2. Generally ERISA plan subrogation/reimbursement provisions contractually provide that the plan may reduce/offset future benefits payments in the event of nonpayment/nonreimbursement of the full lien amount from settlement proceeds. Some plans provide that the plan may terminate benefits as well. So even if a plaintiff and his/her attorney could timely dissipate settlement funds, if plaintiff has need for the plan to continue paying future medical and/or disability benefits, nonpayment of the lien from settlement proceeds could be inadvisable and hazardous to the injured plaintiff in this regard.
3. Arizona ER 1.15(f) allows a lawyer to serve written notice upon a third party that the lawyer will distribute the property to the client “unless the third party initiates legal action and provides the lawyer with written notice of such action within 90 calender days.” So long as the injured party’s attorney complies with ER 1.15(f), this presumably gets the attorney off the hook for an ER 1.15 violation, if the attorney disburses settlement funds and does not retain sufficient funds in trust to protect the claimed ERISA lien. However, if the client has continuing future health and/or disability benefits from the ERISA plan, then by sending this ninety day notice letter, all the attorney is doing is inviting the Plan to file litigation and obtain an injunction/restraining order requiring the attorney to hold sufficient funds in trust to cover the full amount of the ERISA lien claim. On the other hand, lets say that the client no longer is employed by the ERISA plan’s employer and will be receiving no continuing or future medical or disability benefits from the plan – then if the settlement proceeds are disbursed and dissipated by the client, and if the plan files in federal court, then the case should be dismissed as there are no specifically identifiable and traceable settlement funds and no federal court equitable jurisdiction.

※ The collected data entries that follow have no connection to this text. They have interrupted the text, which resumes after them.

-- ==== Sys2Proof/Machine/Pseudo.lean ====
section
/-! DEFINITION. The expansions of the pseudo-instructions (30_encoding.md R110). -/

namespace Sys2Proof.Machine

/-- The submission of a command that needs no out-of-band operand. -/
def hostCommand (i : Instr) : Submission := bareSubmission (encode i)

/-- The submission of LDROM `k` with its image (30_encoding.md R108). -/
def romCommand (k : BitVec 8) (img : List Byte) : Submission := { hostCommand (.ldrom k) with image := img }

/-- The submission of RUNF with the core's behaviour written out (30_encoding.md R109). -/
def frameCommand (body : List BusOp) (success : Bool) : Submission :=
  { hostCommand .runf with draw := ⟨body, success, 0⟩ }

/-- The commands a pseudo-instruction outside a RUNF body stands for; a body pseudo-instruction stands for none
(30_encoding.md R110). -/
def pseudoCommands : Pseudo → List Submission
  | .boot i0 i1 i2 i3 =>
    [hostCommand .init, romCommand 0 i0, romCommand 1 i1, romCommand 2 i2, romCommand 3 i3, hostCommand .start,
     hostCommand .reset]
  | .dregion r lo hi size ro => [hostCommand (.alloc r size), hostCommand (.map r lo hi ro)]
  | .ien _ => []
  | .flipw _ => []
  | .spr _ _ _ => []

/-- The bus transactions a pseudo-instruction inside a RUNF body stands for; a host pseudo-instruction stands for none
(30_encoding.md R110). -/
def pseudoTransactions (c : Cfg) : Pseudo → List BusOp
  | .ien v => [.write c.ieAddr v]
  | .flipw v => [.write c.flipAddr v]
  | .spr n e0 e1 =>
    [.write (c.spriteBase + BitVec.ofNat 16 (2 * n)) e0, .write (c.spriteBase + BitVec.ofNat 16 (2 * n + 1)) e1]
  | .boot _ _ _ _ => []
  | .dregion _ _ _ _ _ => []

end Sys2Proof.Machine
end

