-- ==== Sys2Proof/Laws/PerInstr.lean ====
section
/-! SUPPORT. Per command: the encoder sets its row's OP byte and no reserved bit (30_encoding.md R103, R104). -/

namespace Sys2Proof.Laws

/-- Where every bit of a 16-bit field carries an operand, no bit of it is reserved (30_encoding.md R102). -/
theorem all_bits_used (x : BitVec 16) : x &&& ~~~(0xFFFF : BitVec 16) = 0 := by
  rw [show ~~~(0xFFFF : BitVec 16) = 0 by decide]; exact BitVec.and_zero

/-- A byte in the low half of D sets no bit of D[15:8] (30_encoding.md R102). -/
theorem byte_field_clear (v : Byte) : v.setWidth 16 &&& ~~~(0x00FF : BitVec 16) = 0 := by
  revert v; decide

/-- A flag in D[0] sets no bit of D[15:1] (30_encoding.md R102). -/
theorem flag_field_clear (b : Bool) : (BitVec.ofBool b).setWidth 16 &&& ~~~(0x0001 : BitVec 16) = 0 := by
  revert b; decide

namespace RowFit

/-- The OP byte selects the command's own row, and the row admits the fields: every reserved bit is zero. -/
def Statement (i : Instr) : Prop :=
  Opcode.ofByte i.fields.op = some i.opcode ∧ i.opcode.layout.admits i.fields = true

theorem brd (a : Addr) : Statement (.brd a) :=
  ⟨Opcode.ofByte_code .brd, by simp [Opcode.layout, Layout.admits, Instr.opcode, Instr.fields]⟩

theorem bwr (a : Addr) (v : Byte) : Statement (.bwr a v) :=
  ⟨Opcode.ofByte_code .bwr, by
    simp only [Opcode.layout, Layout.admits, Instr.opcode, Instr.fields, Bool.and_eq_true, beq_iff_eq]
    exact ⟨⟨⟨by simp, all_bits_used _⟩, by simp⟩, byte_field_clear _⟩⟩

theorem drd (a : Addr) : Statement (.drd a) :=
  ⟨Opcode.ofByte_code .drd, by simp [Opcode.layout, Layout.admits, Instr.opcode, Instr.fields]⟩

theorem dwr (a : Addr) (v : Byte) : Statement (.dwr a v) :=
  ⟨Opcode.ofByte_code .dwr, by
    simp only [Opcode.layout, Layout.admits, Instr.opcode, Instr.fields, Bool.and_eq_true, beq_iff_eq]
    exact ⟨⟨⟨by simp, all_bits_used _⟩, by simp⟩, byte_field_clear _⟩⟩

theorem init : Statement .init :=
  by unfold Statement; decide

theorem ldrom (k : BitVec 8) : Statement (.ldrom k) :=
  ⟨Opcode.ofByte_code .ldrom, by simp [Opcode.layout, Layout.admits, Instr.opcode, Instr.fields]⟩

theorem start : Statement .start :=
  by unfold Statement; decide

theorem runf : Statement .runf :=
  by unfold Statement; decide

theorem reset : Statement .reset :=
  by unfold Statement; decide

theorem shutdown : Statement .shutdown :=
  by unfold Statement; decide

theorem updin (p0 p1 : Byte) : Statement (.updin p0 p1) :=
  ⟨Opcode.ofByte_code .updin, by simp [Opcode.layout, Layout.admits, Instr.opcode, Instr.fields]⟩

theorem stats : Statement .stats :=
  by unfold Statement; decide

theorem alloc (r : RegionId) (n : BitVec 32) : Statement (.alloc r n) :=
  ⟨Opcode.ofByte_code .alloc, by simp [Opcode.layout, Layout.admits, Instr.opcode, Instr.fields]⟩

theorem free (r : RegionId) : Statement (.free r) :=
  ⟨Opcode.ofByte_code .free, by simp [Opcode.layout, Layout.admits, Instr.opcode, Instr.fields]⟩

theorem gbase (r : RegionId) : Statement (.gbase r) :=
  ⟨Opcode.ofByte_code .gbase, by simp [Opcode.layout, Layout.admits, Instr.opcode, Instr.fields]⟩

theorem gsize (r : RegionId) : Statement (.gsize r) :=
  ⟨Opcode.ofByte_code .gsize, by simp [Opcode.layout, Layout.admits, Instr.opcode, Instr.fields]⟩

theorem map (r : RegionId) (lo hi : Addr) (ro : Bool) : Statement (.map r lo hi ro) :=
  ⟨Opcode.ofByte_code .map, by
    simp only [Opcode.layout, Layout.admits, Instr.opcode, Instr.fields, Bool.and_eq_true, beq_iff_eq]
    exact ⟨⟨⟨by simp, all_bits_used _⟩, all_bits_used _⟩, flag_field_clear _⟩⟩

theorem asrd (a : Addr) : Statement (.asrd a) :=
  ⟨Opcode.ofByte_code .asrd, by simp [Opcode.layout, Layout.admits, Instr.opcode, Instr.fields]⟩

theorem aswr (a : Addr) (v : Byte) : Statement (.aswr a v) :=
  ⟨Opcode.ofByte_code .aswr, by
    simp only [Opcode.layout, Layout.admits, Instr.opcode, Instr.fields, Bool.and_eq_true, beq_iff_eq]
    exact ⟨⟨⟨by simp, all_bits_used _⟩, by simp⟩, byte_field_clear _⟩⟩

end RowFit

end Sys2Proof.Laws
end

4. How can a plaintiff “dissipate” all of the settlement funds so that they are not specifically identifiable and traceable? The Court in Montanile states that if the settlement funds have all been spent on nontraceable items like food or travel that this destroys the equitable lien, but that if the funds were used to purchase identifiable property, such as a car, then the equitable lien is enforceable. I personally would be hesitant to assume that an annuity as part of an injury settlement, or purchased after disbursement of settlement funds, in not traceable for ERISA lien purposes. Lets say we get more creative and settlement funds are used to pay down a mortgage on a home – is this any different than using settlement funds to buy a car, and thus traceable? Let’s take this a stop further and settlement funds are comingled into an existing savings or checking account? The bottom line is that we do not have clear guidance on what constitutes the dissipation of settlement funds other than purchase of food (and other consumable items), travel, or other similar consumable purchases.